NHacker Next
  • new
  • past
  • show
  • ask
  • show
  • jobs
  • submit
Hcreate(3) (linux.die.net)
pdw 15 days ago [-]
Don't use die.net! The manpages there were last updated 10+ years ago. It's very unfortunate that that site does so well on Google.
alurm 7 days ago [-]
In this case it doesn't matter much I think. I suppose the api existed for ages.

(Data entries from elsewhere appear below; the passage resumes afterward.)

/-- Two ranges that are not empty are disjoint exactly when no byte lies in both (R109). -/
theorem disjoint_iff_no_common_byte {b₁ n₁ b₂ n₂ : Nat} (h₁ : 0 < n₁) (h₂ : 0 < n₂) :
    (b₁ + n₁ ≤ b₂ ∨ b₂ + n₂ ≤ b₁) ↔ ∀ a, ¬ (inRange b₁ n₁ a = true ∧ inRange b₂ n₂ a = true) := by
  simp only [inRange_iff]
  constructor
  · intro h a
    omega
  · intro h
    have := h (max b₁ b₂)
    omega

/-- With positive dimensions that are whole blocks no buffer is empty (R45). -/
theorem req_pos {d : Dims} (hm : 0 < d.m) (hk : 0 < d.k) (hn : 0 < d.n) (hkal : d.k % 128 = 0) (hnal : d.n % 128 = 0) (y : Buf) :
    0 < req d y := by
  have hkb : 0 < d.k / 128 := by omega
  have hnb : 0 < d.n / 128 := by omega
  cases y <;> simp only [req, BLOCK] <;> positivity

/-- C apart from a buffer, as a range of bytes in numbers (R109). -/
theorem disjointFromC_iff {x : Args} {d : Dims} {y : Buf} :
    disjointFromC x d y = true ↔
      (bufArg x y).base + req d y ≤ x.c.base ∨ x.c.base + req d .c ≤ (bufArg x y).base :=
  disjointRanges_iff

/-- A property of the five buffers, one by one. -/
theorem forall_buf {P : Buf → Prop} : (∀ y, P y) ↔ P .a ∧ P .b ∧ P .aScale ∧ P .bScale ∧ P .c :=
  ⟨fun h => ⟨h _, h _, h _, h _, h _⟩, fun ⟨ha, hb, has, hbs, hc⟩ y => by cases y <;> assumption⟩

/-- Settles O15: each check in numbers; the byte counts are positive, so disjoint ranges are those with no common byte. -/
theorem validationPassesExactlyWhen : Obligations.ValidationPassesExactlyWhen := by
  rintro cfg x hx d rfl
  rw [firstError_none, encode_args hx, legalCommand_encode, blockAligned_iff, shapeConsistent_iff, supportedShape_iff, buffersOk_iff]
  rw [eq_self, true_and]
  refine and_congr_right fun ⟨hkal, hnal⟩ => and_congr_right fun ⟨hk, hm, hn, _⟩ => and_congr_right fun _ => and_congr ?_ ?_
  · rw [forall_buf]
    simp only [bufferOk_iff, bufArg, req, alignOf, Nat.mod_one, and_true, BLOCK]
  · refine forall_congr' fun y => imp_congr_right fun _ => ?_
    rw [disjointFromC_iff]
    exact disjoint_iff_no_common_byte (req_pos hm hk hn hkal hnal y) (req_pos hm hk hn hkal hnal .c)

/-- Check 5 in numbers, the alignment of the byte buffers left out as it asks nothing (R52, R69, R109). -/
theorem buffersOk_iff_numbers {x : Args} {d : Dims} :
    buffersOk x d = true ↔
      (∀ y, (bufArg x y).base ≠ 0 ∧ req d y ≤ (bufArg x y).nbytes ∧ (bufArg x y).base + req d y ≤ 2 ^ 64) ∧
      x.aScale.base % 4 = 0 ∧ x.bScale.base % 4 = 0 ∧ x.c.base % 2 = 0 ∧
      ∀ y, y ≠ .c → (bufArg x y).base + req d y ≤ x.c.base ∨ x.c.base + 2 * d.m * d.n ≤ (bufArg x y).base := by
  have halign : (∀ y, (bufArg x y).base % alignOf y = 0) ↔ x.aScale.base % 4 = 0 ∧ x.bScale.base % 4 = 0 ∧ x.c.base % 2 = 0 := by
    rw [forall_buf]
    simp only [bufArg, alignOf, Nat.mod_one, true_and]
  have hbufs : (∀ y, bufferOk x d y = true) ↔
      (∀ y, (bufArg x y).base ≠ 0 ∧ req d y ≤ (bufArg x y).nbytes ∧ (bufArg x y).base + req d y ≤ 2 ^ 64) ∧
      ∀ y, (bufArg x y).base % alignOf y = 0 := by
    simp only [bufferOk_iff, ← forall_and, and_assoc]
  rw [buffersOk_iff, hbufs, halign, and_assoc, and_assoc, and_assoc]
  simp only [disjointFromC_iff, req]

section FirstError

variable {cfg : Config} {c : Desc}

/-- The first failing check decides, whatever the later ones say (R190): one fact for each check. -/
theorem firstError_illegalCommand (h : ¬ legalCommand c = true) : firstError cfg c = some .illegalCommand :=
  firstError_of_not_legal (not_and_or.mp (mt legalCommand_iff.mpr h))

theorem firstError_blockAlignment (h₁ : legalCommand c = true) (h : ¬ blockAligned (dimsOf c.args) = true) :
    firstError cfg c = some .blockAlignment := by
  simp [firstError, h₁, h]

theorem firstError_shapeMismatch (h₁ : legalCommand c = true) (h₂ : blockAligned (dimsOf c.args) = true)
    (h : ¬ shapeConsistent c.args (dimsOf c.args) = true) : firstError cfg c = some .shapeMismatch := by
  simp [firstError, h₁, h₂, h]

theorem firstError_unsupportedShape (h₁ : legalCommand c = true) (h₂ : blockAligned (dimsOf c.args) = true)
    (h₃ : shapeConsistent c.args (dimsOf c.args) = true) (h : ¬ supportedShape cfg (dimsOf c.args) = true) :
    firstError cfg c = some .unsupportedShape := by
  simp [firstError, h₁, h₂, h₃, h]

theorem firstError_buffer (h₁ : legalCommand c = true) (h₂ : blockAligned (dimsOf c.args) = true)
    (h₃ : shapeConsistent c.args (dimsOf c.args) = true) (h₄ : supportedShape cfg (dimsOf c.args) = true)
    (h : ¬ buffersOk c.args (dimsOf c.args) = true) : firstError cfg c = some .buffer := by
  simp [firstError, h₁, h₂, h₃, h₄, h]

end FirstError

/-- The STATUS word after an error completion (R25, R195). -/
theorem State.raise_status (e : ErrorCode) (s : State) : (s.raise e).status = BitVec.ofNat 32 (e.bits.toNat + 256) := by
  cases e <;> rfl

/-- A rejected command reports its code and leaves memory as it was (R190, R195). -/
theorem commandStep_of_error {c : Desc} {s : State} {e : ErrorCode} (hi : s.phase = .idle) (h : firstError s.cfg c = some e) :
    ∃ t, commandStep c s = .next t ∧ t.status = BitVec.ofNat 32 (e.bits.toNat + 256) ∧ t.mem = s.mem :=
  ⟨_, (commandStep_idle hi).trans (runCommand_of_error h), State.raise_status e _, rfl⟩

/-- A command that fails no check and completes reports no error (R118). -/
theorem commandStep_status_of_valid {c : Desc} {s t : State} (hi : s.phase = .idle) (h : firstError s.cfg c = none)
    (ht : commandStep c s = .next t) : t.status = 0x100#32 := by
  rw [commandStep_idle hi] at ht
  obtain ⟨e, herr, -⟩ | ⟨-, -, hrun⟩ | ⟨-, -, hrun⟩ := runCommand_cases c s
  · cases h.symm.trans herr
  · cases hrun.symm.trans ht
    exact State.status_of_ok rfl rfl rfl
  · cases hrun.symm.trans ht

But I prefer openbsd or man7 pages, sure.

nvy 15 days ago [-]
Is there a better man page site to use instead? I abhor reading in the terminal.
layer8 14 days ago [-]
creatonez 14 days ago [-]
Archlinux also now has a manpage viewer

https://man.archlinux.org/

Useful if you need to see the manpage of a very recent version of a package.

o11c 14 days ago [-]
man7.org is "official" (linked from kernel.org)

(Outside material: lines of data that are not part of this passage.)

/-- Frames that an access may name: from the acknowledgement of a retirement on, those below MCAPNEXT (R35). -/
def State.usableFrames (s : State) : Nat := if 2 ≤ s.ret.rstate then s.mcapNext else s.mcap

/-- The device of a peer window address, and the offset there (R18). -/
def peerOf (pa : Nat) : Nat := pa / 2 ^ 32 % 2 ^ 15

/-- Whether an access to a physical address raises no capacity fault (R19, R35, R408). -/
def State.paOk (s : State) (pa : Nat) : Bool :=
  match paKind pa with
  | .hbm => decide (pa / 2 ^ 30 < s.usableFrames)
  | .reserved => false
  | .peer => Tab.get [] s.routes (peerOf pa) != []
  | _ => true

/-- The stack of a granule under a list of surviving stacks (R21). -/
def placeOn (l : List Nat) (pa : Nat) : Nat :=
  let n := l.length
  let g := pa / 512 % 2 ^ 21
  let x := g / n
  l.getD ((g % n + (x % 64 + x / 64 % 64 + x / 4096 % 64) % n) % n) 0

/-- Whether the strip of an address has already moved to the new map (R41); a strip is 2 MiB. -/
def State.stripMoved (s : State) (pa : Nat) : Bool :=
  s.ret.active && decide (s.ret.frame * 512 + s.ret.strip < pa / 2 ^ 21)

/-- Whether a line is read by the migration engines now: in the strip in motion. -/
def State.inMotion (s : State) (pa : Nat) : Bool :=
  s.ret.active && s.ret.rstate == 2 && pa / 2 ^ 21 == s.ret.frame * 512 + s.ret.strip && decide (pa < 2 ^ 40)

/-- The stack on which a granule stands now. -/
def State.stackOf (s : State) (pa : Nat) : Nat :=
  placeOn (if s.stripMoved pa then s.sset.filter (· != s.ret.stack) else s.sset) pa

/-- The stack-loss tag of a granule on a lost stack (R39), else 0. -/
def State.lossTag (s : State) (pa : Nat) : Nat :=
  if s.hbm.all (fun p => p.2.lost.isNone) || decide (2 ^ 40 ≤ pa) then 0
  else (s.stack (s.stackOf pa)).lost.getD 0

/-- Whether a peer serves an address of its window (R408). -/
def State.peerServes (s : State) (pa : Nat) : Bool :=
  Tab.get [] s.routes (peerOf pa) != [] && decide (pa % 2 ^ 32 < (Tab.get Peer.none s.peers (peerOf pa)).served)

/-- One byte of main memory. -/
def State.byte (s : State) (pa : Nat) : Byte := Tab.get Memory.unlisted s.mem pa

/-- The bytes of a list of consecutive addresses. -/
def readList (f : Nat → Byte) : Nat → Nat → List Byte
  | _, 0 => []
  | a, n + 1 => f a :: readList f (a + 1) n

/-- The cells of consecutive bytes that differ from what an unlisted address reads as. -/
def cellsOf : Nat → List Byte → Memory
  | _, [] => []
  | a, b :: rest =>
    if b = Memory.unlisted then cellsOf (a + 1) rest else (a, b) :: cellsOf (a + 1) rest

/-- Replaces the cells of addresses `a` to `a + n − 1` by `cells`, which lie there. -/
def splice (m : Memory) (a n : Nat) (cells : Memory) : Memory :=
  m.filter (fun p => decide (p.1 < a)) ++ cells ++ m.filter (fun p => decide (a + n ≤ p.1))

/-- Writes consecutive bytes of a memory. -/
def writeList (m : Memory) (a : Nat) (bs : List Byte) : Memory :=
  splice m a bs.length (cellsOf a bs)

/-- `n` bytes of main memory. -/
def State.bytes (s : State) (pa n : Nat) : List Byte := readList s.byte pa n

/-! ### Region descriptors and group entries (R48, R369) -/

/-- The physical address of a region descriptor. -/
def Ctx.descAt (c : Ctx) (r : Nat) : Nat := c.vrbase.toNat / 2 ^ 12 % 2 ^ 28 * 4096 + r * 32

/-- The physical address of a group's entry (R369). -/
def Ctx.groupAt (c : Ctx) (g : Nat) : Nat := c.gtbase.toNat / 2 ^ 14 % 2 ^ 26 * 2 ^ 14 + g * 64

/-- An entry that software may not write while it is valid (R52, R370): its address, its length, and the byte and the bit that hold
valid. -/
structure Guard where
  at' : Nat
  len : Nat
  byte : Nat
  bit : Nat

/-- The descriptors and group entries that the device holds as valid. -/
def State.guards (s : State) : List Guard :=
  s.ctxs.flatMap (fun (p : Nat × Ctx) =>
    (p.2.regions.filter (fun x => x.2.valid)).map (fun x => ⟨p.2.descAt x.1, 32, p.2.descAt x.1, 0⟩)
    ++ (p.2.groups.filter (fun x => x.2.valid)).map (fun x => ⟨p.2.groupAt x.1, 64, p.2.groupAt x.1 + 7, 7⟩))

/-- The valid entry that a write of `bs` at `pa` changes and leaves valid, which R52 and R370 forbid; `look` gives the bytes before the
write. -/
def State.entryBroken (s : State) (look : Nat → Byte) (pa : Nat) (bs : List Byte) : Option Nat :=
  (s.guards.find? (fun g =>
    decide (pa < g.at' + g.len) && decide (g.at' < pa + bs.length) && (look g.byte).getLsbD g.bit &&
      (if pa ≤ g.byte then (bs.getD (g.byte - pa) (look g.byte)).getLsbD g.bit else true))).map (·.at')

/-- A little-endian number of `n` bytes of main memory (R12). -/
def State.num (s : State) (pa n : Nat) : Nat := ofBytes (s.bytes pa n)

/-- A 64-bit word of main memory. -/
def State.word (s : State) (pa : Nat) : Word := BitVec.ofNat 64 (s.num pa 8)

/-- The poison tag of a line of main memory: that of its metadata, or the stack-loss tag of a line on a lost stack. -/
def State.lineTag (s : State) (pa : Nat) : Nat :=
  let g := s.lossTag (pa / 64 * 64)
  if g = 0 then Tab.get 0 s.lineTags (pa / 64) else g

/-- The lowest nonzero tag of the lines that `n` bytes touch; `first` is a line number. -/
def tagsOf (f : Nat → Nat) : Nat → Nat → Nat
  | _, 0 => 0
  | l, k + 1 => minTag (f l) (tagsOf f (l + 1) k)

/-- How many lines `n` bytes at `a` touch. -/
def linesOf (a n : Nat) : Nat := if n = 0 then 0 else (a + n - 1) / 64 - a / 64 + 1

def State.tagAt (s : State) (pa n : Nat) : Nat :=
  tagsOf (fun l => s.lineTag (l * 64)) (pa / 64) (linesOf pa n)

/-- The tags of lines after a write of `n` bytes at `a` with tag `tag` (R387): a line that the write fills takes the tag,
another the lowest nonzero of its own and the tag. -/
def writeTags (t : Tab Nat) (a n tag : Nat) : Nat → Nat → Tab Nat
  | _, 0 => t
  | l, k + 1 =>
    let t' := writeTags t a n tag (l + 1) k
    let full := decide (a ≤ l * 64) && decide (l * 64 + 64 ≤ a + n)
    Tab.set 0 t' l (if full then tag else minTag (Tab.get 0 t' l) tag)

/-- Adds `n` lines to what error record `tag` counts, saturating (R386). -/
def State.countPoison (s : State) (tag n : Nat) : State :=
  if tag = 0 ∨ tag = 0xFFF ∨ !s.erbase.getLsbD 16 then s
  else
    let at' := s.erbase.toNat / 2 ^ 17 % 2 ^ 23 * 2 ^ 17 + tag * 32
    let c := Nat.min (s.num at' 4 + n) 0xFFFFFFFF
    { s with mem := writeList s.mem at' (bytesOf 4 c) }

/-- Stores bytes and their tag. -/
def State.putMem (s : State) (pa : Nat) (bs : List Byte) (tag : Nat) : State :=
  let s := { s with
    mem := writeList s.mem pa bs
    lineTags := writeTags s.lineTags pa bs.length tag (pa / 64) (linesOf pa bs.length) }
  s.countPoison tag (linesOf pa bs.length)

/-- Splits bytes into the parts that lie in one 64-byte line each; `fuel` bounds the parts. -/
def lineChunks {α : Type} : Nat → Nat → List α → List (Nat × List α)
  | 0, _, _ => []
  | _, _, [] => []
  | fuel + 1, a, l =>
    let n := 64 - a % 64
    (a, l.take n) :: lineChunks fuel (a + n) (l.drop n)

def chunks {α : Type} (a : Nat) (l : List α) : List (Nat × List α) := lineChunks (l.length / 64 + 2) a l

/-- Writes bytes and their tag to main memory; a write to a granule of a lost stack is dropped (R39, R40). -/
def State.writeMem (s : State) (pa : Nat) (bs : List Byte) (tag : Nat) : State :=
  if s.hbm.all (fun p => p.2.lost.isNone) then s.putMem pa bs tag
  else (chunks pa bs).foldl (fun s c => if s.lossTag c.1 = 0 then s.putMem c.1 c.2 tag else s) s

/-- Writes a 64-bit word. -/
def State.writeWord (s : State) (pa : Nat) (w : Word) : State :=
  s.writeMem pa (bytesOf 8 w.toNat) 0

/-- Writes consecutive 64-bit words. -/
def State.writeWords (s : State) (pa : Nat) : List Word → State
  | [] => s
  | w :: rest => (s.writeWord pa w).writeWords (pa + 8) rest

/-! ### Scratchpads (R85 to R92) -/

/-- The size of a scratchpad. -/
def spadBytes : Nat := 0x40000

/-- Where a scratchpad address of a core reaches (R85). -/
def spadTarget (core addr : Nat) : Option (Nat × Nat) :=
  if addr < 0x40000 then some (core, addr)
  else if 0x400000 ≤ addr ∧ addr < 0x800000 then
    some (hiveCore (hiveOf core) (addr / 0x40000 % 16), addr % 0x40000)
  else none

/-- Where byte `i` of an access at `addr` reaches: within the target of its first byte, or, when the first byte
is out of range, by its own address (R87). -/
def spadByte (core addr i : Nat) : Option (Nat × Nat) :=
  match spadTarget core addr with
  | some (c, off) => if off + i < spadBytes then some (c, off + i) else none
  | none => spadTarget core (addr + i)

/-- A byte of a scratchpad: zero on a line whose written bit is 0 (R89). -/
def Space.byte (sp : Space) (off : Nat) : Byte :=
  if Tab.get false sp.written (off / 64) then Tab.get Memory.unlisted sp.bytes off else 0

/-- The tag of a scratchpad line. -/
def Space.lineTag (sp : Space) (line : Nat) : Nat :=
  if Tab.get false sp.written line then Tab.get 0 sp.tags line else 0

def Space.stag (sp : Space) (slot : Nat) : STag := Tab.get .idle sp.stags slot

/-- Clears the written bits of a slot, and with them its bytes and tags (R89). -/
def Space.clearSlot (sp : Space) (slot : Nat) : Space :=
  { sp with
    bytes := sp.bytes.filter (fun p => p.1 / 1024 != slot)
    written := sp.written.filter (fun p => p.1 / 16 != slot)
    tags := sp.tags.filter (fun p => p.1 / 16 != slot) }

/-- A write into an idle slot makes it plain, its written bits cleared before the write lands (R91). -/
def Space.claim (sp : Space) (slot : Nat) : Space :=
  if (sp.stag slot).state = 0 then
    let sp' := sp.clearSlot slot
    { sp' with stags := Tab.set .idle sp'.stags slot { state := 3, gate := 0, phase := false, tag := 0 } }
  else sp

/-- Marks lines as written. -/
def markWritten (t : Tab Bool) : Nat → Nat → Tab Bool
  | _, 0 => t
  | l, k + 1 => Tab.set false (markWritten t (l + 1) k) l true

/-- The slots that `n` bytes at `off` touch. -/
def slotsOf (off n : Nat) : List Nat :=
  if n = 0 then [] else (List.range ((off + n - 1) / 1024 - off / 1024 + 1)).map (· + off / 1024)

/-- Writes bytes below the end of the scratchpad; idle slots are claimed first (R91). -/
def Space.writeBytes (sp : Space) (off : Nat) (bs : List Byte) : Space :=
  let sp := (slotsOf off bs.length).foldl Space.claim sp
  { sp with
    bytes := writeList sp.bytes off bs
    written := markWritten sp.written (off / 64) (linesOf off bs.length) }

This page there: https://man7.org/linux/man-pages/man3/hsearch.3.html

nvy 14 days ago [-]
Never knew this about man7, thank you.
self_awareness 14 days ago [-]
What's the difference between reading letters and digits on a webpage, and reading them in a terminal?
nvy 14 days ago [-]
Scroll behavior, for starters.
PhilipRoman 13 days ago [-]
Obviously it is none of my business how people read their manpages, but on the off chance this may be useful to you:

    export LESS='--mouse --wheel-lines=3'
self_awareness 14 days ago [-]
You mean that you can't scroll in the terminal, or?
PhilipRoman 13 days ago [-]
Mankier is nice if you like fancy formatting

https://www.mankier.com/1/qemu

alan-crowe 14 days ago [-]
The documentation pages for FreeBSD include manual pages, for example

https://man.freebsd.org/cgi/man.cgi?query=hcreate&manpath=Fr...

ivanjermakov 15 days ago [-]
The only other one I'm aware of is Ubuntu manuals: https://manpages.ubuntu.com/manpages/bionic/en/
chrsw 14 days ago [-]
Not only that, but I've been having lots of problems with Cloudflare lately. How much of the internet do they provide service for? Good grief...
fanf2 14 days ago [-]
This API is laughably bad, almost completely useless. But it is in POSIX https://pubs.opengroup.org/onlinepubs/9699919799/functions/h... so it is ubiquitous as well as useless.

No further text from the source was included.